I kicked another hole in the wall.

“Nice to have you back, Terry!” someone piped from Room Horrible.

“Get to work!” I yelled back, already dialing the home number for Sam Welborn on my cell phone. I told him I was back in the hunt. He said he was happy to hear that, and I told him we had two more aka’s and bad addresses, a botched abduction and a murder. What I needed now was anything he could give me on Collette Loach.

He was silent. Then, “Who in hell’s that, Terry?”

“One of Wanda’s daughters or sisters, I’m hoping.”

“Well, I’ve already got the sisters checked out and Collette ain’t one of them. But her daughters, those girls were grown and gone by the time Wanda bought that place in Hopkin. All’s they did was visit sometimes.”

“Ask around, Sam.”

“I have been. That’s what I’m telling you.”

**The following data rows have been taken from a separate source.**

-- ==== Sys2Proof/Tests/Slice0.lean ====
section
/-! SUPPORT. Tests of single steps, and for every statement with hypotheses a state and operands that meet them. Expected
values are the numbered vectors of 95_test_vectors.md (cited by their numbers there), the tables of the encoding rules,
or worked by hand from the rule a test cites. -/

namespace Sys2Proof.Tests

open Sys2Proof.Machine

/-- One field of the next state, when there is one. -/
def got {α : Type} (o : Answer) (f : State → α) : Option α :=
  match o with
  | .next t => some (f t)
  | _ => none

/-- A poll past its sequence byte, in state `f`, under CFG_REF. -/
def inState (f : Fp) : State := { State.reset with fp := f, busy := true, seq := 3, seqv := true }

/-- The state after reset with raw bytes waiting. -/
def receiving (bytes : List Byte) : State := { State.reset with rx := bytes.map .byte }

/-- CFG_REF without SIF, Many, names and properties. -/
def small : Config :=
  { Config.ref with hasSif := false, hasMany := false, hasNames := false, hasProps := false, jt := [.echo], ct := [] }

/-! ### Well-formedness: one ill-formed term for each check -/

theorem test_wellFormed_raw :
    Instr.rawSos.wellFormed small = false ∧ (Instr.rawPlain 0x12).wellFormed Config.ref = false ∧
    (Instr.rawPlain 0x7D).wellFormed Config.ref = false ∧ (Instr.rawPlain 0x14).wellFormed Config.ref = false := by decide

theorem test_wellFormed_payload :
    (Instr.frameReq 0 0 (List.replicate 256 0) 0).wellFormed Config.ref = false ∧
    (Instr.frameReply 0 0 (List.replicate 256 0) 0).wellFormed Config.ref = false ∧
    (Instr.frameSif 0 0 (List.replicate 256 0) 0).wellFormed Config.ref = false := by
  simp [-List.reduceReplicate, Instr.wellFormed, payloadFits, Config.cap]

theorem test_wellFormed_frames :
    (Instr.frameReply 3 0xF0 [1, 6] 0x9C).wellFormed Config.ref = false ∧
    (Instr.frameReply 3 0 [0xAA, 0xBB] 0x7B).wellFormed Config.ref = false ∧
    (Instr.frameErrOob 3 0x0106 0x9D).wellFormed Config.ref = false ∧
    (Instr.frameErrTimeout 3 0x0102 0x9F).wellFormed Config.ref = false ∧
    (Instr.frameErrChecksum 3 0x011C 0x82).wellFormed Config.ref = false ∧
    (Instr.frameSif 0 0x30 [1, 2, 3] 0x5E).wellFormed Config.ref = false ∧
    (Instr.frameSif 0 0x30 [1, 2, 3] 0x5F).wellFormed small = false := by decide

theorem test_wellFormed_chunk :
    (Instr.manyhdrReq 0 0 0 (List.replicate 250 0)).wellFormed Config.ref = false ∧
    (Instr.manyhdrReply 0 0 0 (List.replicate 250 0)).wellFormed Config.ref = false := by
  simp [-List.reduceReplicate, Instr.wellFormed, chunkFits, Config.chunkMax]

theorem test_wellFormed_flags :
    (Instr.manyflagIslast 0xFE).wellFormed Config.ref = false ∧
    (Instr.manyflagIswrite 0xFD).wellFormed Config.ref = false ∧
    (Instr.manyflagIswrite 0x03).wellFormed Config.ref = false := by decide

theorem test_wellFormed_tables :
    Instr.cmdMany1.wellFormed small = false ∧ Instr.cmdEcho2.wellFormed small = false ∧
    Instr.cmdEcho3.wellFormed small = false ∧ Instr.cmdEcho4.wellFormed small = false ∧
    Instr.cmdGetmap0.wellFormed { small with jt := [] } = false ∧ (Instr.cmdOob 4).wellFormed Config.ref = false ∧
    Instr.manyidxProps0.wellFormed small = false ∧ Instr.manyidxBlob1.wellFormed small = false ∧
    (Instr.manyidxOob 1).wellFormed Config.ref = false := by decide

theorem test_wellFormed_sites :
    Instr.siteLineOob.wellFormed { small with lineOob := 0x0102 } = false ∧
    Instr.siteLineLen.wellFormed { small with lineLen := 0x0102 } = false ∧
    Instr.siteLinePayload.wellFormed { small with linePayload := 0x0102 } = false ∧
    Instr.siteLineCsumRd.wellFormed { small with lineCsumRd := 0x0112 } = false ∧
    Instr.siteLineCsumBad.wellFormed { small with lineCsumBad := 0x0118 } = false ∧
    Instr.siteLineManyOob.wellFormed { small with lineManyOob := 0x0106 } = false := by decide

theorem test_wellFormed_data :
    (Instr.opCsum 0 0 (List.replicate 256 0)).wellFormed Config.ref = false ∧
    (Instr.opSendframe .sof 0 0 (List.replicate 256 0)).wellFormed Config.ref = false ∧
    (Instr.opSifsend 0 (List.replicate 256 0)).wellFormed Config.ref = false := by
  simp [-List.reduceReplicate, Instr.wellFormed, payloadFits, Config.cap]

theorem test_wellFormed_calls :
    (Instr.opHcallC .props false false 0 250).wellFormed Config.ref = false ∧
    (Instr.opProps false false 0 250).wellFormed Config.ref = false ∧
    (Instr.opChBlob 0 0 true false false 0 250).wellFormed Config.ref = false := by decide

/-- Each constraint of R8 to R11 and R133 refuses a configuration that breaks it. -/
theorem test_legal_refuses :
    { Config.ref with sos := 0x12 }.legal = false ∧ { Config.ref with esc := 0x12 }.legal = false ∧
    { Config.ref with esc := 0x14 }.legal = false ∧ { Config.ref with sof := 0x15 }.legal = false ∧
    { Config.ref with crcCmd := 0 }.legal = false ∧ { Config.ref with crcLen := 0 }.legal = false ∧
    { Config.ref with crcLen := 0x0B }.legal = false ∧ { Config.ref with retFail := 0 }.legal = false ∧
    { Config.ref with retTimeout := 0xF0 }.legal = false ∧ { Config.ref with rdTimeout := 0x00FF }.legal = false ∧
    { Config.ref with rdEscErr := 0x0100 }.legal = false ∧ { Config.ref with isWriteBit := 0 }.legal = false ∧
    { Config.ref with manyOffset := 2 }.legal = false ∧ { Config.ref with names := [] }.legal = false := by decide

/-! ### Decoding: words written out from the spec's encodings -/

/-- R91, R92 under CFG_REF. -/
theorem test_decode_raw :
    decode Config.ref .raw [0x12] = .ok .rawSof ∧ decode Config.ref .raw [0x14] = .ok .rawSos ∧
    decode Config.ref .raw [0x7D, 0x13] = .ok (.rawEscpair 0x13) ∧ decode Config.ref .raw [0x41] = .ok (.rawPlain 0x41) ∧
    decode small .raw [0x14] = .ok (.rawPlain 0x14) ∧ decode Config.ref .raw [0x7D] = .error .truncated := by decide

/-- R95 to R98: the examples S7, S8, F11, F17 and I1. -/
theorem test_decode_frames :
    decode Config.ref .hostFrame [0x12, 0x03, 0x04, 0x02, 0xAA, 0xBB, 0x7E] = .ok (.frameReq 3 4 [0xAA, 0xBB] 0x7E) ∧
    decode Config.ref .deviceFrame [0x12, 0x03, 0x00, 0x02, 0xAA, 0xBB, 0x7A] = .ok (.frameReply 3 0 [0xAA, 0xBB] 0x7A) ∧
    decode Config.ref .deviceFrame [0x12, 0x03, 0xF0, 0x02, 0x01, 0x06, 0x9C] = .ok (.frameErrOob 3 0x0106 0x9C) ∧
    decode Config.ref .deviceFrame [0x12, 0x03, 0xF2, 0x02, 0x01, 0x02, 0x9E] = .ok (.frameErrTimeout 3 0x0102 0x9E) ∧
    decode Config.ref .deviceFrame [0x12, 0x03, 0xF3, 0x02, 0x01, 0x1C, 0x83] = .ok (.frameErrChecksum 3 0x011C 0x83) ∧
    decode Config.ref .deviceFrame [0x14, 0x00, 0x30, 0x03, 1, 2, 3, 0x5F] = .ok (.frameSif 0 0x30 [1, 2, 3] 0x5F) := by
  decide

/-- Frames that are cut short, too long, or begin with the other direction's marker (R91, R95). -/
theorem test_decode_frames_refused :
    decode Config.ref .hostFrame [0x12, 0x03, 0x04, 0x02, 0xAA, 0xBB] = .error .truncated ∧
    decode Config.ref .hostFrame [0x12, 0x03, 0x04, 0x00, 0xAA, 0xBB] = .error .trailing ∧
    decode Config.ref .hostFrame [0x14, 0x00, 0x30, 0x00, 0x5F] = .error .notAMarker ∧
    decode Config.ref .deviceFrame [0x7D, 0x00, 0x30, 0x00, 0x5F] = .error .notAMarker := by decide

/-- R99, R100: offset 249 is `F9 00 00 00` in little-endian order, and big-endian the other way round (R73). -/
theorem test_decode_many :
    decode Config.ref .manyRequest [1, 2, 0xF9, 0, 0, 0, 0xAB] = .ok (.manyhdrReq 1 2 249 [0xAB]) ∧
    decode Config.ref .manyReply [0, 1, 0x2B, 0x01, 0, 0] = .ok (.manyhdrReply 0 1 299 []) ∧
    decode { Config.ref with nativeEndian := .big } .manyRequest [1, 2, 0, 0, 1, 0x2B] = .ok (.manyhdrReq 1 2 299 []) ∧
    decode Config.ref .manyRequest [1, 2, 0, 0, 0] = .error .truncated := by decide

/-- R223: isLast is bit 0, isWrite bit 1 under CFG_REF. -/
theorem test_decode_flags :
    decode Config.ref .manyFlags [0x01] = .ok (.manyflagIslast 0x01) ∧
    decode Config.ref .manyFlags [0x03] = .ok (.manyflagIslast 0x03) ∧
    decode Config.ref .manyFlags [0x02] = .ok (.manyflagIswrite 0x02) ∧
    decode Config.ref .manyFlags [0x80] = .error .noTableRow := by decide

/-- R103 under CFG_REF: `N = 5`, `M = 2`. -/
theorem test_decode_command :
    decode Config.ref .command [0] = .ok .cmdGetmap0 ∧ decode Config.ref .command [1] = .ok .cmdMany1 ∧
    decode Config.ref .command [2] = .ok .cmdEcho2 ∧ decode Config.ref .command [3] = .ok .cmdEcho3 ∧
    decode Config.ref .command [4] = .ok .cmdEcho4 ∧ decode Config.ref .command [5] = .ok (.cmdOob 5) ∧
    decode Config.ref .command [0xFF] = .ok (.cmdOob 0xFF) := by decide

theorem test_decode_index :
    decode Config.ref .manyIndex [0] = .ok .manyidxProps0 ∧ decode Config.ref .manyIndex [1] = .ok .manyidxBlob1 ∧
    decode Config.ref .manyIndex [2] = .ok (.manyidxOob 2) := by decide

/-- R104 under CFG_REF; the other values have no row. -/
theorem test_decode_returnCode :
    decode Config.ref .returnCode [0x00] = .ok .retOk ∧ decode Config.ref .returnCode [0x01] = .ok .retFail ∧
    decode Config.ref .returnCode [0xF0] = .ok .retOob ∧ decode Config.ref .returnCode [0xF2] = .ok .retTimeout ∧
    decode Config.ref .returnCode [0xF3] = .ok .retChecksum ∧
    decode Config.ref .returnCode [0xF1] = .error .noTableRow := by decide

“Maybe someone out in Hopkin remembers her. Forget the phone company — we’ve already struck out with them.”

“What is it you want to know about her?”

“If she’s related to Wanda. And if so, exactly where she is. I need a phone number and an address and I need it soon.”

“I’m on it.”

Within the next fifteen minutes, CNB, all three networks and two L.A. stations had reporters and camera crews set up in the conference room, along with writers and photographers from the Times and the Register. Amanda Aguilar and the animal control officer had completed their collaboration and a blown-up version of the sketch now sat on an easel beside the podium. He looked like one of those hot new actors — a smartass with a Vandyke and a wispy mustache. I stood at the back of the room with hope in my heart, a hard glance at Ishmael and a secret smile for Donna, who didn’t notice me as she stood on the dais and completed a sound check with her shooter.